Science isn’t some static body of dusty facts—it’s a method of inquiry into the unknown, a structured way of thinking about problems.
After all, scientists aren’t like investigators, they are investigators…which is why we PIs can probably learn a thing or two from the scientific disciplines. It’s no accident that they’re called “disciplines,” after all—the natural sciences offer us systematic techniques to hone our thinking and leave our assumptions behind.
With that, a few thoughts on what scientists can teach us about thought itself:
1. Question the “facts.”
There’s a common perception that Science=Fact, an Unimpeachable Construct not subject to the vagaries of faith, error, or human emotion. But science, like any human endeavor, is limited by the flaws inherent in the human mind.
Science isn’t just a body of knowledge, a set of facts, or an explanation of the physical world. It’s not some passive, dusty stack of tomes; it’s active—the collection and interpretation of evidence, a creative formulation of questions and hypotheses, a careful and systematic study of the unknown.

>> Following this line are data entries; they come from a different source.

-- ==== Sys2Proof/Machine/TwoWire.lean ====
section
/-! DEFINITION. The two-wire management target (chapter 17): transactions and their wake, frames, register access, the fault
summary, and MCTP with the FM API messages it carries. -/

namespace Sys2Proof.Machine

/-- The target's own state changes. -/
def State.modTwb (s : State) (f : TwbState → TwbState) : State := { s with twb := f s.twb }

/-! ## Transactions (R410, R413, R414) -/

/-- The target runs: the device has core power and domain 7 is ON, in no commit window (R404, R409). -/
def State.twbUp (s : State) : Bool := s.dev != .off && (s.dom 7).mode == 0 && (s.dom 7).window.isNone

/-- The entry that answers an address (R411). -/
def State.twbEntry (s : State) (a : Nat) : Option Nat :=
  if s.on Fld.TWB_CFG.MASK_MODE then (if s.twbAnswers.contains a then some 0 else none)
  else (List.range 4).find? (fun i => s.on (Fld.TWB_ADDR.EN i) && s.fget (Fld.TWB_ADDR.ADDR i) == a)

/-- A transaction addressed to the target begins. -/
def State.twbOpen (s : State) (a : Nat) : State :=
  ((s.modTwb (fun x => { x with cur := some a, stopAt := none, nakAt := none })).fset Fld.TWB_STS.BUSY 1).fset
    Fld.TWB_STS.LAST_ADDR a
/-- It ends, and AWAKE_MS runs. -/
def State.twbClose (s : State) : State :=
  let t := s.now
  (s.modTwb (fun x => { x with cur := none, stopAt := some t })).fset Fld.TWB_STS.BUSY 0

/-- TWO_WIRE_START (R403, R404, R413): the start condition is a wake source; a target that sleeps, or woke less than 5 µs ago,
does not acknowledge. -/
def twoWireStart (a : Nat) (s : State) : State :=
  let up := s.twbUp
  let t := s.now
  let s := wakeSource 3 s
  if s.dev == .off then s
  else if !up || s.twb.nakAt.any (fun t0 => decide (t < t0 + 5000)) then
    let first := s.twb.nakAt.getD t
    ((s.modTwb (fun x => { x with nakAt := some first })).bump Fld.TWB_CNT_A.NAK_SLEEP Fld.TWB_CNT_A.NS_SAT).emit .nak
  else if s.twbAnswers.contains a then s.twbOpen a
  else s
def execTwoWireStart (dt addr : Nat) (s : State) : Host.Outcome State Fault Refusal := .next (twoWireStart addr (s.elapse dt))

/-- One bit step of the CRC-8 of SMBus 3.2, polynomial 0x07. -/
def crc8Bit (c : Nat) : Nat := if 128 ≤ c then (2 * c % 256) ^^^ 7 else 2 * c
/-- CRC-8 over bytes. -/
def crc8 (bs : List Nat) : Nat := bs.foldl (fun c b => forUpto 8 (fun _ x => crc8Bit x) (c ^^^ b)) 0
/-- The entry of an address asks for PEC (R415). -/
def State.pecOn (s : State) (a : Nat) : Bool := (s.twbEntry a).any (fun i => s.on (Fld.TWB_ADDR.PEC_EN i))

/-- Bytes of a frame from its command code on, PEC apart: by Table 17-1 for a REG address, by the count of an MCTP block write, whose
code is 0x0F (DSP0237); none for a code that is not acknowledged. -/
def frameWant (reg : Bool) (bs : List Nat) : Option Nat :=
  let c := bs.headD 0
  if reg then (if c = 0x30 then some 6 else if c = 0x31 then some 10 else if c = 0x40 then some 1 else none)
  else if c = 0x0F then some (bs.getD 1 0 + 2) else none

/-- How a frame of an address fails (R415). -/
inductive FrameFail where
  | none     -- it checks out
  | short    -- bytes are missing
  | byte     -- a byte that does not belong: the code, the count or a surplus byte
  | pec      -- the PEC byte is wrong
  deriving DecidableEq, Repr

/-- The check of a frame, its bytes from the command code on (R415): a write and a process call carry PEC where the entry asks for
it, SUMMARY's block read does not. -/
def State.frameFail (s : State) (a : Nat) (bs : List Nat) : FrameFail :=
  let reg := (s.twbEntry a).any (fun i => s.on (Fld.TWB_ADDR.PROTO i))
  match frameWant reg bs with
  | .none => if bs.isEmpty then .short else .byte
  | .some w =>
    let pec := s.pecOn a && w != 1
    if w + pec.toNat < bs.length || (1 < w && 1 < bs.length && bs.getD 1 0 + 2 != w) then .byte
    else if bs.length < w + pec.toNat then .short
    else if pec && crc8 (2 * a :: bs.dropLast) != bs.getLastD 0 then .pec
    else .none

/-- TWO_WIRE_FRAME_END (R415): a frame that fails has no effect and its failing byte is not acknowledged. A frame that passes is
executed by the command it carries. Either way the transaction ends. -/
def twoWireFrameEnd (a : Nat) (bs : List Nat) (s : State) : State :=
  if !s.twbUp || s.twb.cur != some a then s
  else match s.frameFail a bs with
    | .pec => ((s.bump Fld.TWB_CNT_A.PEC_ERR Fld.TWB_CNT_A.PE_SAT).emit .nak).twbClose
    | .byte => (s.emit .nak).twbClose
    | _ => s.twbClose
def execTwoWireFrameEnd (dt : Nat) (addr : Nat) (code : Option Byte) (bytes : List Byte) (s : State) :
    Host.Outcome State Fault Refusal :=
  .next (twoWireFrameEnd addr ((code.toList ++ bytes).map BitVec.toNat) (s.elapse dt))

/-- TWO_WIRE_TIMEOUT (R410). -/
def twoWireTimeout (s : State) : State :=
  if s.twbUp then
    let s := s.bump Fld.TWB_CNT_B.TIMEOUT Fld.TWB_CNT_B.TO_SAT
    if s.twb.cur.isSome then s.twbClose else s
  else s
def execTwoWireTimeout (dt : Nat) (s : State) : Host.Outcome State Fault Refusal := .next (twoWireTimeout (s.elapse dt))

/-- TWO_WIRE_AWAKE_EXPIRY (R414). -/
def twoWireAwakeExpiry (s : State) : State :=
  match s.twb.stopAt with
  | some t => if t + 1000000 * s.fget Fld.TWB_CFG.AWAKE_MS ≤ s.now then s.modTwb (fun x => { x with stopAt := none }) else s
  | none => s
def execTwoWireAwakeExpiry (dt : Nat) (s : State) : Host.Outcome State Fault Refusal :=
  .next (twoWireAwakeExpiry (s.elapse dt))

/-! ## Replies (R415) -/

/-- A reply to a frame at an address: its bytes, with PEC over the whole transaction where the entry asks for it; a process call's
frame carried its own PEC byte (R415). -/
def State.twbReply (s : State) (a : Nat) (sent reply : List Nat) : State :=
  let frame := if sent.length = 2 then sent else sent ++ [crc8 sent]
  let all := frame ++ [2 * a + 1] ++ reply
  s.emit (.twoWire (if s.pecOn a then reply ++ [crc8 all] else reply))

/-! ## Register access (R420, R421) -/

/-- The address answers register-access commands. -/
def State.twbReg (s : State) (a : Nat) : Option Nat :=
  if s.twbUp then (s.twbEntry a).filter (fun i => s.on (Fld.TWB_ADDR.PROTO i)) else none

/-- The checks of Table 17-2, in its order: the STATUS of the first that fails, 0 when none does. -/
def State.twbCheck (s : State) (entry off : Nat) (write : Bool) : Nat :=
  if off % 4 ≠ 0 then 3
  else if off < 0x100000 || 0x400000 ≤ off then 5
  else if write && !s.on (Fld.TWB_ADDR.WRITE_EN entry) then 0x0B
  else if write && decide (0x200000 ≤ off) then 0x0B
  else if write && off / 65536 == 0x1F && s.on Fld.TWB_CFG.LOCK then 0x0B
  else if write && s.basinLike && !s.basinBlock off then 0x0B
  else if s.regOff off then 0x0B
  else 0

Certain “facts,” after all, are more fluid than we realize. Einstein was pretty darned sure the universe had always been the same size it is now. For a moment in 1989, a couple of scientists knew they’d achieved cold fusion. And that same year, New Yorkers—and Americans—were convinced that five black and Latino youths had beaten and raped a jogger in Central Park. The five had confessed, after all, and a signed confession is Fact with a capital “F,” right?
Apparently, the smartest guy of the 20th century was wrong about something. Hopes for cold fusion went into the deep freeze when the experiment couldn’t be reproduced. And the Central Park 5 were exonerated after spending their youth in prison. Their confessions, it turned out, were obtained through lying and coercion. Worse yet, the case seemed to confirm some widely-held beliefs about crime, class, and race; at some point the Central Park 5 ceased to be individual kids accused of a crime. They became symbols—much like the Duke lacrosse team did in 2006-7—and we humans do love to summarily convict symbols of anything we especially fear or loathe, all evidence aside.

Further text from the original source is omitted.